Mina's POV:He looked so sure. His voice, his expression—he wasn't lying. But… I've worked here for years. I would remember someone like him, right? Wouldn't I?

"I'm sorry," she said, her tone softening out of pity. "You must be mistaken."

Ash sighed and turned away, his boots thudding against the marble floor.

Ash's POV:It's fine. It doesn't matter. This life? This version? It's probably already too chipped away to fix. The only thing that matters now is pushing forward. Resetting. Buying more time.

Captain Owen, at least, still remembered him—for now.

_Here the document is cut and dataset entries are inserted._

-- ==== Sys2Proof/WellFormed.lean ====
section
/-!
DEFINITION. WellFormed.lean: which instruction words trap ILLEGAL for what stands in the word itself (R99, R101, R150,
R151, R153 to R158, R162 to R164 and each instruction's description). What depends on the team (its allocation, its
FMT, its stream slots, its tiles) is checked where the word is enqueued.
-/

namespace Sys2Proof

/-! ### Scalar words -/

/-- A load's SCOPE and ORDER (R99, R101). -/
def loadOrderOk (scope : BitVec 4) (ord : BitVec 2) : Bool := decide (scope.toNat ≤ 9) && decide (ord.toNat ≤ 1)
/-- A store's SCOPE and ORDER. -/
def storeOrderOk (scope : BitVec 4) (ord : BitVec 2) : Bool :=
  decide (scope.toNat ≤ 9) && (decide (ord.toNat = 0) || decide (ord.toNat = 2))
/-- RND 6 is reserved (R153). -/
def rndOk (r : BitVec 3) : Bool := decide (r.toNat ≠ 6)
/-- A mask number of a scalar field; a destination is not m0 (R151). -/
def maskSrcOk (m : BitVec 6) : Bool := decide (m.toNat < 16)
def maskDstOk (m : BitVec 6) : Bool := decide (0 < m.toNat) && decide (m.toNat < 16)
/-- The plain form of `yield` names neither A nor B (R268). -/
def yieldOk (a b : BitVec 6) : Bool := decide (a.toNat ≠ 0) || decide (b.toNat = 0)

/-! ### Operand codes of lane words (R157) -/

def isReg (c : BitVec 8) : Bool := decide (c.toNat < 0xE0)
def isSlot (c : BitVec 8) : Bool := decide (0xE0 ≤ c.toNat) && decide (c.toNat ≤ 0xE3)
def isSpecial (c : BitVec 8) : Bool := decide (0xE4 ≤ c.toNat) && decide (c.toNat ≤ 0xEE)
def isCap (c : BitVec 8) : Bool := decide (c.toNat = 0xF0) || decide (c.toNat = 0xF1)
def isZero8 (c : BitVec 8) : Bool := decide (c.toNat = 0)

/-- Bits of an element of a TYPE code; 0 for a block (R153). -/
def tyBits (t : Nat) : Nat :=
  if t = 0x0 ∨ t = 0x8 ∨ t = 0xC then 64
  else if t = 0x1 ∨ t = 0x7 ∨ t = 0xB then 32
  else if t = 0x2 ∨ t = 0x3 ∨ t = 0x6 ∨ t = 0xA then 16
  else if t = 0x4 ∨ t = 0x5 ∨ t = 0x9 then 8
  else 0
/-- Elements per register, 1 for a 64-bit type (R201, R233). -/
def tyElems (t : Nat) : Nat := if tyBits t = 16 then 2 else if tyBits t = 8 then 4 else 1
def tyIsFloat (t : Nat) : Bool := decide (t ≤ 3)
def tyIsInt (t : Nat) : Bool := decide (5 ≤ t) && decide (t ≤ 0xC)
def tyIsSigned (t : Nat) : Bool := decide (5 ≤ t) && decide (t ≤ 8)
def tyIsBlock (t : Nat) : Bool := decide (0xD ≤ t)
/-- A block type or `.blkf`, code 0x0 (R66). -/
def tyIsBlkf (t : Nat) : Bool := decide (t = 0) || tyIsBlock t

/-- A register operand that holds `bits` bits: a pair is even (R24). -/
def regOk (c : BitVec 8) (bits : Nat) : Bool := isReg c && (decide (bits ≠ 64) || decide (c.toNat % 2 = 0))
/-- A source operand of `bits` bits. -/
def srcOk (c : BitVec 8) (bits : Nat) : Bool := regOk c bits || isSlot c || isSpecial c || isCap c
/-- The same without captures and slots. -/
def plainSrcOk (c : BitVec 8) (bits : Nat) : Bool := regOk c bits || isSpecial c
/-- The same without captures alone (R204). -/
def slotSrcOk (c : BitVec 8) (bits : Nat) : Bool := plainSrcOk c bits || isSlot c
/-- A destination mask and the masks after it for the elements of the type (R157, R212). -/
def maskOk (d : BitVec 8) (t : Nat) : Bool := decide (0 < d.toNat) && decide (d.toNat + tyElems t ≤ 16)

namespace LaneFields

def immF (f : LaneFields) (lo len : Nat) : Nat := fld f.imm.toNat lo len
def modF (f : LaneFields) (lo len : Nat) : Nat := fld f.mod.toNat lo len
def t (f : LaneFields) : Nat := f.ty.toNat
/-- [43] of POST: the word posts (R152). -/
def posts (f : LaneFields) : Bool := decide (16 ≤ f.post.toNat)
/-- [42:39] of POST: the token. -/
def token (f : LaneFields) : Nat := f.post.toNat % 16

"Damn, you look like hell," Owen grunted, slapping him on the back as they suited up for the next raid. "Long night?"

"Something like that."

"Well, lucky for us, you don't need to look pretty to kill ogres."

Ash managed a faint smirk. "Good to know."

But even Owen's memory was starting to fray at the edges. His jokes about their old missions were getting fuzzier. His nicknames for Ash were gone now, replaced by more distant, formal callsigns.

Like the story of Ash Revenant was slowly being erased, page by page.

After the raid, Ash stood on the edge of the collapsed dungeon, the portal sealed behind them.

Owen clapped him on the shoulder. "Good work, Revenant. You're always reliable. Never let me down. Though I swear I don't remember when you first joined us—must be getting old."

Ash's throat tightened.

Owen's POV:Reliable, yeah. But… was he always here? I can't picture him at the rookie evaluations. When did I start trusting him this much?

"Yeah," Ash said quietly. "Must be getting old."

That night, he walked the dark streets back to his apartment, the system window blinking quietly in his vision.

[ Regression Count: 37 ][ Memory Loss Spread: Intermediate Stage ][ Forecast: Full Erasure Projected at Regression 50 ]

Ash stared at the numbers. There wasn't any panic. No fear. Just a steady pulse of focus.

The more he regressed, the more the timeline snapped and bent around him.The more he twisted fate, the more the world forgot him.

Family. Friends. Records. History.

It didn't matter to him physically—his body stayed strong, intact, alive.

But socially? Spiritually? He was vanishing.

When he reached his door, there was a note taped to it.

It wasn't Lina's handwriting.

It was from the landlord.

"Apartment unpaid. Belongings cleared. Unknown tenant. Key invalidated."

Ash slipped the crumpled note into his pocket.

Ash's POV:That's fine. I've done this before. I can live without a home. Without people remembering my name. I can keep regressing as long as it takes.

Until I fix it. Until I win. Even if I have to disappear to do it.